[[ SUPPLIED DATA open ]]
-- ==== Sys2Proof/Laws/State.lean ====
section
/-!
SUPPORT. What the updates of one part of the state leave alone: one lemma per update and part.
-/

namespace Sys2Proof.Machine
open Sys2Proof

variable (s : State)

@[simp] theorem setReg_pending (a : Nat) (v : Word) : (setReg a v s).pending = s.pending := rfl
@[simp] theorem setReg_freeCtr (a : Nat) (v : Word) : (setReg a v s).freeCtr = s.freeCtr := rfl
@[simp] theorem setReg_straps (a : Nat) (v : Word) : (setReg a v s).straps = s.straps := rfl
@[simp] theorem setReg_time (a : Nat) (v : Word) : (setReg a v s).time = s.time := rfl
@[simp] theorem setReg_ports (a : Nat) (v : Word) : (setReg a v s).ports = s.ports := rfl
@[simp] theorem setReg_disp (a : Nat) (v : Word) : (setReg a v s).disp = s.disp := rfl
@[simp] theorem setReg_grv (a : Nat) (v : Word) : (setReg a v s).grv = s.grv := rfl
@[simp] theorem setReg_pgu (a : Nat) (v : Word) : (setReg a v s).pgu = s.pgu := rfl
@[simp] theorem setReg_ctx (a : Nat) (v : Word) : (setReg a v s).ctx = s.ctx := rfl
@[simp] theorem setReg_store (a : Nat) (v : Word) : (setReg a v s).store = s.store := rfl
@[simp] theorem setReg_clr (a : Nat) (v : Word) : (setReg a v s).clr = s.clr := rfl
@[simp] theorem setReg_sch (a : Nat) (v : Word) : (setReg a v s).sch = s.sch := rfl
@[simp] theorem setReg_gate (a : Nat) (v : Word) : (setReg a v s).gate = s.gate := rfl
@[simp] theorem setReg_ep (a : Nat) (v : Word) : (setReg a v s).ep = s.ep := rfl
@[simp] theorem setReg_emt (a : Nat) (v : Word) : (setReg a v s).emt = s.emt := rfl
@[simp] theorem setReg_thk (a : Nat) (v : Word) : (setReg a v s).thk = s.thk := rfl
@[simp] theorem setReg_tae (a : Nat) (v : Word) : (setReg a v s).tae = s.tae := rfl
@[simp] theorem setReg_lko (a : Nat) (v : Word) : (setReg a v s).lko = s.lko := rfl
@[simp] theorem setReg_svc (a : Nat) (v : Word) : (setReg a v s).svc = s.svc := rfl
@[simp] theorem setReg_rw (a : Nat) (v : Word) : (setReg a v s).rw = s.rw := rfl
@[simp] theorem setReg_hw (a : Nat) (v : Word) : (setReg a v s).hw = s.hw := rfl
@[simp] theorem setReg_sap (a : Nat) (v : Word) : (setReg a v s).sap = s.sap := rfl
@[simp] theorem setReg_host (a : Nat) (v : Word) : (setReg a v s).host = s.host := rfl
@[simp] theorem setReg_ic (a : Nat) (v : Word) : (setReg a v s).ic = s.ic := rfl
@[simp] theorem setReg_pin (a : Nat) (v : Word) : (setReg a v s).pin = s.pin := rfl
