-- ==== Sys2Proof/Tests/Slice0.lean ====
section
/-!
SUPPORT. Tests: for each statement with hypotheses, states and operands that meet them clause by clause (test_w_ and the
statement's name); the worked examples of the spec; ill-formed commands that WellFormed refuses.
-/

namespace Sys2Proof.Tests
open Sys2Proof Sys2Proof.Machine

-- one kernel evaluation after the other: each takes its own stack
set_option Elab.async false

/-! ### Small states -/

/-- A device some time after its boot: every block started, PCIe trained, the clock monitors' verdict given. -/
def up : State :=
  let s := setRegF (pa pgHmb offHW_BOOT_STS) fHW_BOOT_STS_BOOT_DONE 1
    (setRegF (pa pgHmb offHW_BOOT_STS) fHW_BOOT_STS_STEP 6 State.reset)
  { s with pin := { s.pin with pcieUp := true, verdict := true }, time := { s.time with cclk := 3000000000, kclk := 3000000000 } }

/-- The reset state held by RST_N. -/
def low : State := { State.reset with pin := { State.reset.pin with rstN := false } }

/-- The device as a Canopy device with id 1, and as an Understory device with id 7. -/
def canopy : State := setReg (pa pgRw offRW_ID) (fset (fset 0 fRW_ID_MODE 1) fRW_ID_ID 1) up
def under : State := setReg (pa pgRw offRW_ID) (fset (fset 0 fRW_ID_MODE 2) fRW_ID_ID 7) up

/-! ### Witnesses: states and operands that meet the hypotheses of each statement, clause by clause -/

theorem test_w_EmptyQueuePassesOneTick :
    up.pending = [] ∧ held low = true ∧ low.pending = [] ∧ stopped up = false ∧ up.pin.verdict = true ∧
    regB up (pa pgPtp offTIME_STS) fTIME_STS_STOPPED = false ∧ State.reset.pin.verdict = false ∧
    0 ≤ fracOfTc up.time.now + 2 * (2 ^ 44 + signed 32 (live up (pa pgPtp offTIME_FREQ)).toNat) ∧
    fracOfTc up.time.now + 2 * (2 ^ 44 + signed 32 (live up (pa pgPtp offTIME_FREQ)).toNat) <
      2 ^ 48 * 1000000000 * 2 ^ 44 ∧ (∀ e ∈ up.ports.port, e.2.partnerEee = false) ∧ up.pgu.transBad = [] ∧ up.gate.port = [] ∧
    txrFill up = 0 := by
  decide +kernel

theorem test_w_EveryStepKeepsResetQuiet : resetQuiet low ∧ step low = .next low := by
  constructor
  · intro _; unfold QuietNow; decide +kernel
  · rfl

theorem test_w_HeldDeviceIgnoresCommands : pinEvent .ppsIn = false ∧ held low = true := by decide +kernel

theorem test_w_CommandsKeepQueueAndBoardPins :
    exec .thermTripN up = .next { up with pin := { up.pin with trip := true } } ∧
    exec .ppsIn low = .next low ∧ pinEvent .ppsIn = false ∧
    ({ up with pin := { up.pin with trip := true } } : State).pin.trip = true := ⟨rfl, rfl, rfl, rfl⟩
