/-- Registers of page template DPORT3 (11_tunnel_classes.md). -/
def regsDport3 : List RegSpec := [
  rg 0x40 1 0 true .plain [fs 1 1 .rw 1, fs 0 1 .rw 1],
  rg 0x44 1 0 false .perPath [fs 8 3 .rw 1 .now (.range 1 5), fs 0 5 .rw 0],
  rg 0x48 1 0 false (.win .chSel) [fs 18 1 .ro 0 .none, fs 16 2 .ro 0 .none, fs 0 16 .ro 0 .none],
  rg 0x4c 1 0 false (.win .chSel) [fs 1 1 .w1s 0, fs 0 1 .w1s 0],
  rg 0x50 1 0 false (.win .chSel) [fs 0 32 .ro 0 .none],
  rg 0x54 1 0 false (.win .chSel) [fs 0 32 .ro 0 .none],
  rg 0x58 1 0 false (.win .chSel) [fs 0 32 .ro 0 .none],
  rg 0x60 4 4 false .plain [fs 0 32 .ro 0 .none],
  rg 0x70 1 0 false .plain [fs 16 16 .ro 0 .none, fs 0 16 .ro 0 .none],
  rg 0x74 1 0 false .plain [fs 0 32 .ro 0 .none],
  rg 0x78 1 0 false .plain [fs 0 32 .ro 0 .none],
  rg 0x7c 1 0 false .plain [fs 0 32 .ro 0 .none],
  rg 0x80 1 0 false .plain [fs 0 32 .ro 0 .none],
  rg 0x84 1 0 false .plain [fs 0 32 .ro 0 .none],
  rg 0x88 1 0 true .plain [fs 16 8 .rw 20 .now (.notIn [0]), fs 8 4 .rw 8 .now (.notIn [0]), fs 0 1 .rw 1],
  rg 0x8c 1 0 false .plain [fs 16 8 .ro 0 .none, fs 8 8 .ro 0 .none, fs 0 1 .ro 0 .none],
  rg 0x90 1 0 false .plain [fs 0 32 .ro 0 .none]]

/-- Registers of page template DPORT4 (12_dock_port_negotiation.md). -/
def regsDport4 : List RegSpec := [
  rg 0x40 1 0 true .plain [fs 7 1 .rw 0, fs 6 1 .rw 0, fs 5 1 .rw 1, fs 4 1 .rw 0, fs 3 1 .rw 1, fs 1 2 .rw 0 .now (.range 0 1), fs 0 1 .rw 1],
  rg 0x44 1 0 true .plain [fs 0 8 .rw 150 .now (.range 100 200)],
  rg 0x48 1 0 true .plain [fs 8 1 .rw 0, fs 0 8 .rw 240 .now (.range 15 240)],
  rg 0x4c 1 0 true .plain [fs 16 4 .rw 10 .now (.notIn [0]), fs 0 16 .rw 100 .now (.range 10 65535)],
  rg 0x50 1 0 true .plain [fs 0 4 .rw 3 .now (.notIn [0])],
  rg 0x54 1 0 false .plain [fs 6 1 .w1s 0, fs 5 1 .w1s 0, fs 4 1 .w1s 0, fs 3 1 .w1s 0, fs 2 1 .w1s 0, fs 1 1 .w1s 0, fs 0 1 .w1s 0],
  rg 0x58 1 0 false .plain [fs 12 2 .ro 0 .none, fs 10 2 .ro 0 .none, fs 9 1 .ro 0 .none, fs 8 1 .ro 0 .none, fs 7 1 .ro 0 .none, fs 6 1 .ro 0 .none, fs 5 1 .ro 0 .none, fs 4 1 .ro 0 .none, fs 3 1 .ro 0 .none, fs 2 1 .ro 0 .none, fs 1 1 .ro 0 .none, fs 0 1 .ro 0 .none],
  rg 0x5c 1 0 false .plain [fs 0 32 .ro 0 .none],
  rg 0x60 1 0 false .plain [fs 0 32 .ro 0 .none],
  rg 0x64 1 0 false .plain [fs 0 32 .ro 0 .none],
  rg 0x68 1 0 false .plain [fs 0 32 .ro 0 .none],
  rg 0x6c 1 0 false .plain [fs 0 32 .ro 0 .none],
  rg 0x70 1 0 false .plain [fs 0 32 .ro 0 .none],
  rg 0x74 1 0 false .plain [fs 8 1 .ro 0 .none, fs 4 4 .ro 0 .none, fs 0 4 .ro 0 .none],
  rg 0x78 1 0 false .plain [fs 0 32 .ro 0 .none],
  rg 0x7c 1 0 false .plain [fs 0 32 .ro 0 .none],
  rg 0x80 1 0 false .plain [fs 0 32 .ro 0 .none],
  rg 0x84 1 0 false .plain [fs 0 32 .ro 0 .none]]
[[ SUPPLIED DATA closed ]]
# REQUIRED WORK
From the data above, show each line that contains "verdict".

# OUTPUT FOR THIS TASK
/-- A device some time after its boot: every block started, PCIe trained, the clock monitors' verdict given. -/
  { s with pin := { s.pin with pcieUp := true, verdict := true }, time := { s.time with cclk := 3000000000, kclk := 3000000000 } }
    up.pending = [] ∧ held low = true ∧ low.pending = [] ∧ stopped up = false ∧ up.pin.verdict = true ∧
    regB up (pa pgPtp offTIME_STS) fTIME_STS_STOPPED = false ∧ State.reset.pin.verdict = false ∧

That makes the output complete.